WHAT TO PRODUCE —
Print nothing except the lines of the listing below from the line with "unfold State.openEntry" to the line with "theorem goOn (h", each exactly as written, both ends included.

DATA SUPPLIED —

theorem doHostTal (h : s.Canonical) : s.doHostTal.Canonical := h.setHostTal.each fun _ _ h => h.putTally

theorem doTal (h : s.Canonical) {c} : (s.doTal c).Canonical := h.putTally

theorem dispatchLaunch (h : s.Canonical) {q slot accept h₁} : (s.dispatchLaunch q slot accept h₁).Canonical :=
  .ite h.emitCpl (.ite h.emitCpl h.modCrew.showPending)

theorem dispatchTally (h : s.Canonical) {q slot accept h₁} : (s.dispatchTally q slot accept h₁).Canonical :=
  .ite h.emitCpl (.ite h.emitCpl (have h := h.modCrew; .ite h h.doTal.addCpl))

theorem dispatch (h : s.Canonical) {q slot accept h₁} : (s.dispatch q slot accept h₁).Canonical :=
  .ite h.emitCpl (.ite h.emitCpl (.ite h.dispatchLaunch (.ite h.dispatchTally (.ite h.emitCpl h.addCpl))))

theorem popHead (h : s.Canonical) {q} : (s.popHead q).Canonical := by
  unfold State.popHead
  dsimp only
  exact have h := h.modQueue; by split; exacts [.ite h.modQueue.stopQueue h, h]

theorem acceptOne (h : s.Canonical) {q} : (s.acceptOne q).Canonical := by
  unfold State.acceptOne
  split
  · exact h
  · exact .ite h
        (.ite h.putRecord.popHead
           (.ite h.stopQueue h.setNextAccept.setTaken.setLastServed.popHead.modQueue.journal.dispatch))

theorem acceptPasses {s : State} (h : s.Canonical) {order : List Nat} :
    ∀ {fuel : Nat}, (s.acceptPasses order fuel).Canonical
  | 0 => h
  | _ + 1 => .ite (h.each fun _ _ h => h.acceptOne).acceptPasses h

theorem acceptAll (h : s.Canonical) : s.acceptAll.Canonical :=
  have h := h.setTaken; .ite h (.ite h.bump.raiseBit h.acceptPasses)

theorem takeOp (h : s.Canonical) {q op} : (s.takeOp q op).Canonical := by
  unfold State.takeOp
  split
  exacts [.ite h.acceptOne h, h]

theorem execHostLaunch (h : s.Canonical) {q} : EndsCanonical (execHostLaunch q s) := .next h.takeOp

theorem execHostTallyAdd (h : s.Canonical) {q} : EndsCanonical (execHostTallyAdd q s) := .next h.takeOp

theorem execHostTallySet (h : s.Canonical) {q} : EndsCanonical (execHostTallySet q s) := .next h.takeOp

theorem execQueueWait (h : s.Canonical) {q} : EndsCanonical (execQueueWait q s) := .next h.takeOp

theorem execHostNop (h : s.Canonical) {q} : EndsCanonical (execHostNop q s) := .next h.takeOp

theorem replayTal (h : s.Canonical) {n} : (s.replayTal n).Canonical :=
  .ite h (h.modCrew.each fun _ _ h => have h := h.doTal; by split; exacts [h.addCpl, h])

theorem poisonLaunch (h : s.Canonical) {n l f} : (s.poisonLaunch n l f).Canonical := h.modLaunch.raiseFault.stopCrew

theorem checkDirectory (h : s.Canonical) {n l} : (s.checkDirectory n l).Canonical := by
  unfold State.checkDirectory
  dsimp only
  exact .ite h (.ite h.modLaunch (have h := h.hbmBytes; .ite h.modLaunch.poisonLaunch (.ite h.modLaunch h.modLaunch)))

theorem execDirectoryCheck (h : s.Canonical) {accept} : EndsCanonical (execDirectoryCheck accept s) := by
  unfold Machine.execDirectoryCheck
  split
  exacts [.ite (.next h) (.next h.checkDirectory), .next h]

theorem execArgumentBlockLanded (h : s.Canonical) {core} : EndsCanonical (execArgumentBlockLanded core s) := by
  unfold Machine.execArgumentBlockLanded
  dsimp only
  split
  · exact .next h
  · exact .ite (.next h)
        (.ite (.next h.formatError.showSeq)
           (.next
              (.showSeq
                 (.modSeq
                    (.modLaunch
                       (.storeWrite
                          (.ite_snd (.ite_snd h.nocHbm.hbmBytes h)
                             (have h := h.nocIn.hostFetch; .ite h h.raiseFault))))))))

/-! ### The vector unit -/

theorem readRows {s : State} (h : s.Canonical) {c : Nat} {f : VFmt} {n a step : Nat} :
    ∀ {r : Nat}, (s.readRows c f n a step r).2.Canonical
  | 0 => h
  | _ + 1 => h.storeRead.readRows

theorem readOpd (h : s.Canonical) {c v f mode a} : (s.readOpd c v f mode a).2.Canonical :=
  .ite_snd h.readRows (.ite_snd h.readRows (.ite_snd h h))

theorem showVec (h : s.Canonical) {c} : (s.showVec c).Canonical := h.setFld.setFld.setFld.liveBit

theorem writeVec {s : State} (h : s.Canonical) {c : Nat} {v : VCmd} {src : Option Fmt} {out : VFmt} {a step : Nat} :
    ∀ {rows : List (List (FVal × Bool))}, (s.writeVec c v src out a step rows).Canonical
  | [] => h
  | _ :: _ => h.storeWrite.writeVec

theorem doVec (h : s.Canonical) {c v} : (s.doVec c v).Canonical := by
  unfold State.doVec
  split
  · extract_lets pos
    split
    next heqA =>
    have h := snd_of_eq heqA h.readOpd
    split
    next heqB =>
    have h := snd_of_eq heqB (ite_snd h.storeRead.pair (.ite_snd h.readOpd h.pair))
    split
    next heqC =>
    have h := snd_of_eq heqC (ite_snd h.readOpd (.ite_snd h.readRows (.ite_snd h.readRows h.pair)))
    exact .writeVec (.ite h.liveBit h)
  · exact h

theorem runVec (h : s.Canonical) {c op} : (s.runVec c op).Canonical := by
  unfold State.runVec
  split
  exacts [h, .ite h (have h := h.modCore; .ite h.traceEnd.formatError.showVec h.traceBegin.doVec.traceEnd.showVec)]

theorem execVecAdd (h : s.Canonical) {core} : EndsCanonical (execVecAdd core s) := .next h.runVec.settleCore

theorem execVecSub (h : s.Canonical) {core} : EndsCanonical (execVecSub core s) := .next h.runVec.settleCore

theorem execVecMul (h : s.Canonical) {core} : EndsCanonical (execVecMul core s) := .next h.runVec.settleCore

theorem execVecFma (h : s.Canonical) {core} : EndsCanonical (execVecFma core s) := .next h.runVec.settleCore

theorem execVecDiv (h : s.Canonical) {core} : EndsCanonical (execVecDiv core s) := .next h.runVec.settleCore

theorem execVecMin (h : s.Canonical) {core} : EndsCanonical (execVecMin core s) := .next h.runVec.settleCore

theorem execVecMax (h : s.Canonical) {core} : EndsCanonical (execVecMax core s) := .next h.runVec.settleCore

theorem execVecSqrt (h : s.Canonical) {core} : EndsCanonical (execVecSqrt core s) := .next h.runVec.settleCore

theorem execVecRecip (h : s.Canonical) {core} : EndsCanonical (execVecRecip core s) := .next h.runVec.settleCore

theorem execVecRsqrt (h : s.Canonical) {core} : EndsCanonical (execVecRsqrt core s) := .next h.runVec.settleCore

theorem execVecExp2 (h : s.Canonical) {core} : EndsCanonical (execVecExp2 core s) := .next h.runVec.settleCore

theorem execVecExp (h : s.Canonical) {core} : EndsCanonical (execVecExp core s) := .next h.runVec.settleCore

theorem execVecLog2 (h : s.Canonical) {core} : EndsCanonical (execVecLog2 core s) := .next h.runVec.settleCore

theorem execVecLn (h : s.Canonical) {core} : EndsCanonical (execVecLn core s) := .next h.runVec.settleCore

theorem execVecSin (h : s.Canonical) {core} : EndsCanonical (execVecSin core s) := .next h.runVec.settleCore

theorem execVecCos (h : s.Canonical) {core} : EndsCanonical (execVecCos core s) := .next h.runVec.settleCore

theorem execVecTanh (h : s.Canonical) {core} : EndsCanonical (execVecTanh core s) := .next h.runVec.settleCore

theorem execVecSigmoid (h : s.Canonical) {core} : EndsCanonical (execVecSigmoid core s) := .next h.runVec.settleCore

theorem execVecErf (h : s.Canonical) {core} : EndsCanonical (execVecErf core s) := .next h.runVec.settleCore

theorem execVecCvt (h : s.Canonical) {core} : EndsCanonical (execVecCvt core s) := .next h.runVec.settleCore

theorem execVecCmplt (h : s.Canonical) {core} : EndsCanonical (execVecCmplt core s) := .next h.runVec.settleCore

theorem execVecCmple (h : s.Canonical) {core} : EndsCanonical (execVecCmple core s) := .next h.runVec.settleCore

theorem execVecCmpeq (h : s.Canonical) {core} : EndsCanonical (execVecCmpeq core s) := .next h.runVec.settleCore

theorem execVecSelect (h : s.Canonical) {core} : EndsCanonical (execVecSelect core s) := .next h.runVec.settleCore

theorem execVecRsum (h : s.Canonical) {core} : EndsCanonical (execVecRsum core s) := .next h.runVec.settleCore

theorem execVecRmax (h : s.Canonical) {core} : EndsCanonical (execVecRmax core s) := .next h.runVec.settleCore

theorem execVecRmin (h : s.Canonical) {core} : EndsCanonical (execVecRmin core s) := .next h.runVec.settleCore

theorem execVecRsumsq (h : s.Canonical) {core} : EndsCanonical (execVecRsumsq core s) := .next h.runVec.settleCore

theorem execVecRsumc (h : s.Canonical) {core} : EndsCanonical (execVecRsumc core s) := .next h.runVec.settleCore

theorem execVecRope (h : s.Canonical) {core} : EndsCanonical (execVecRope core s) := .next h.runVec.settleCore

theorem execVecMask (h : s.Canonical) {core} : EndsCanonical (execVecMask core s) := .next h.runVec.settleCore

/-! ### Sequencers -/

theorem tableWord (h : s.Canonical) {c n t i} : (s.tableWord c n t i).2.Canonical :=
  .ite_snd h (.ite_snd (.ite_snd h.storeRead h) (.ite_snd h.nocIn.hbmBytes h))

theorem tableWords {s : State} (h : s.Canonical) {c n : Nat} {t : TableRef} {i : Nat} :
    ∀ {k : Nat}, (s.tableWords c n t i k).2.Canonical
  | 0 => h
  | _ + 1 => by
    unfold State.tableWords
    dsimp only
    split
    exacts [h.tableWord, h.tableWord.tableWords]

theorem postCore (h : s.Canonical) {n c} : (s.postCore n c).Canonical := by
  unfold State.postCore
  exact h.modCore

theorem endPosts (h : s.Canonical) {c ws} : (s.endPosts c ws).Canonical := h.each fun _ _ h => h.endPost

theorem endPart (h : s.Canonical) {c} : (s.endPart c).Canonical := by
  unfold State.endPart
  dsimp only
  exact have h := h.modCore; by split; exacts [h.modLaunch.showSeq, h.showSeq]

theorem timeoutLaunch (h : s.Canonical) {c accept} : (s.timeoutLaunch c accept).Canonical := by
  unfold State.timeoutLaunch
  dsimp only
  exact have h := h.modCore; by split; exacts [h.launchStatus.modLaunch, h]

theorem seqError (h : s.Canonical) {c} : (s.seqError c).Canonical := by
  unfold State.seqError
  split
  exacts [h.formatError.showSeq, h]

theorem openWaits (h : s.Canonical) {c n a h₁ off} : (s.openWaits c n a h₁ off).Canonical :=
  have h := h.modSeq; have h := ite h.launchStatus h; .showSeq (.ite h.pmcCore h)

theorem openHeader (h : s.Canonical) {c n a h₁ bad} : (s.openHeader c n a h₁ bad).Canonical :=
  .ite h.poisonFault.modSeq.showSeq (.ite h.seqError h.openWaits)

theorem openEntry (h : s.Canonical) {c} : (s.openEntry c).Canonical := by
  unfold State.openEntry
  dsimp only
  split
  exacts [.ite h (have h' := h.tableWord; by split; exacts [h'.seqError, .ite h h'.openHeader]), h]

theorem entryDone (h : s.Canonical) {c} : (s.entryDone c).Canonical :=
  .ite h.showSeq (have h := h.modSeq; .ite h.endPart h.openEntry.showSeq)

theorem dropPre (h : s.Canonical) {c entry} : (s.dropPre c entry).Canonical := h.modCore.each fun _ _ h => h.pmcCore

theorem goOn (h : s.Canonical) {c off k run ws} : (s.goOn c off k run ws).Canonical :=
  have h := h.modSeq; .ite h h.dropPre

theorem takeEntry (h : s.Canonical) {c n h₁ run} : (s.takeEntry c n h₁ run).Canonical :=
  .ite
    (have h := h.tableWords;
     by split; exacts [h.seqError, .entryDone (.goOn (.pmcCore (.modLaunch (.modSeq (.ite h h.poisonFault)))))])
    h.goOn.endPosts.entryDone

theorem execEntryIssue (h : s.Canonical) {core} : EndsCanonical (execEntryIssue core s) := by
  unfold Machine.execEntryIssue
  dsimp only
  exact
    have h := h.openEntry;
    by split; exacts [.ite (.next h)
        (by split; exacts [.next h,
           .ite (.next h.takeEntry)
             (.ite (.next h.takeEntry) (.ite (.next h) (.next (.takeEntry (.ite h h.launchStatus)))))]),
      .next h]

theorem popWord (h : s.Canonical) {c} : (s.popWord c).Canonical := h.modCore

theorem execCommandWordDispatch (h : s.Canonical) {core} : EndsCanonical (execCommandWordDispatch core s) := by
  unfold Machine.execCommandWordDispatch
  split
  · exact .next h
  · exact .ite (.next h)
        (.ite (.next h.seqError)
           (.ite (.ite (.next h) (.next h.popWord.modEng.modSeq.showEng.settleCore.entryDone))
              (.ite (.ite (.next h) (.next h.popWord.modCore.showVec.settleCore.entryDone))
                 (.ite (.ite (.next h) (.next h.popWord.modCore.showDma.settleCore.entryDone))
                    (.ite (.next h.popWord.traceBegin.modCore.entryDone) (.next h))))))

theorem execTallyAddCmd (h : s.Canonical) {core} : EndsCanonical (execTallyAddCmd core s) := by
  unfold Machine.execTallyAddCmd
  split
  · exact .ite (.next h)
        (.ite (.next h.localAdd.nextTally)
           (have h := ite_snd h h.sendMsg; .ite (.next h.modCore) (.next h.modCore.traceEnd.formatError.showSeq)))
  · exact .next h

theorem execWaitGe (h : s.Canonical) {core} : EndsCanonical (execWaitGe core s) := by
  unfold Machine.execWaitGe
  split
  · exact .ite (.next h)
        (.ite (.next h)
           (have h := h.popWord.traceBegin;
            .ite (.next h.launchStatus.traceEnd.entryDone) (.next h.modCore.settleCore.entryDone)))
  · exact .next h

theorem ctlDone (h : s.Canonical) {c w} : (s.ctlDone c w).Canonical := h.popWord.traceBegin.traceEnd

theorem execCtlNop (h : s.Canonical) {core} : EndsCanonical (execCtlNop core s) := by
  unfold Machine.execCtlNop
  split
  exacts [.next h.ctlDone.entryDone, .next h]

theorem execFenceCmd (h : s.Canonical) {core} : EndsCanonical (execFenceCmd core s) := by
  unfold Machine.execFenceCmd
  split
  exacts [.next h.popWord.traceBegin.modCore.settleCore.entryDone, .next h]

theorem execLoopCmd (h : s.Canonical) {core} : EndsCanonical (execLoopCmd core s) := by
  unfold Machine.execLoopCmd
  split
  exacts [.next h, .ite (.next h.seqError) (have h := h.ctlDone; .ite (.next h.entryDone) (.next h.modSeq.entryDone))]

theorem execEndTable (h : s.Canonical) {core} : EndsCanonical (execEndTable core s) := by
  unfold Machine.execEndTable
  split
  exacts [.next h.ctlDone.modSeq.entryDone, .next h]

theorem execStepCmd (h : s.Canonical) {core} : EndsCanonical (execStepCmd core s) := by
  unfold Machine.execStepCmd
  split
  exacts [.next h.ctlDone.modCrew.entryDone, .next h]

theorem execMarkCmd (h : s.Canonical) {core} : EndsCanonical (execMarkCmd core s) := by
  unfold Machine.execMarkCmd
  split
  exacts [.next h.popWord.traceBegin.trace.traceEnd.entryDone, .next h]

theorem modPool (h : s.Canonical) {n p f} : (s.modPool n p f).Canonical := h.modCrew

theorem execPoolTake (h : s.Canonical) {core} : EndsCanonical (execPoolTake core s) := by
  unfold Machine.execPoolTake
  dsimp only
  split
  · exact .ite (.next h.seqError)
        (.ite (.next h)
           (by split; exacts [.next h.ctlDone.storeWrite.entryDone,
              have h := h.nocIn.hbmBytes.modPool;
              .ite (.next h.poisonFault.ctlDone.entryDone) (.next h.ctlDone.storeWrite.modSeq.entryDone)]))
  · exact .next h

theorem execPoolPut (h : s.Canonical) {core} : EndsCanonical (execPoolPut core s) := by
  unfold Machine.execPoolPut
  dsimp only
  split
  · exact .ite (.next h.seqError)
        (.ite (.next h)
           (.ite (.next h.ctlDone.launchStatus.entryDone)
              (.next h.storeRead.nocOut.hbmPut.stateWritePoison.modPool.ctlDone.entryDone)))
  · exact .next h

ANSWER SECTION —
  unfold State.openEntry
  dsimp only
  split
  exacts [.ite h (have h' := h.tableWord; by split; exacts [h'.seqError, .ite h h'.openHeader]), h]

theorem entryDone (h : s.Canonical) {c} : (s.entryDone c).Canonical :=
  .ite h.showSeq (have h := h.modSeq; .ite h.endPart h.openEntry.showSeq)

theorem dropPre (h : s.Canonical) {c entry} : (s.dropPre c entry).Canonical := h.modCore.each fun _ _ h => h.pmcCore

theorem goOn (h : s.Canonical) {c off k run ws} : (s.goOn c off k run ws).Canonical :=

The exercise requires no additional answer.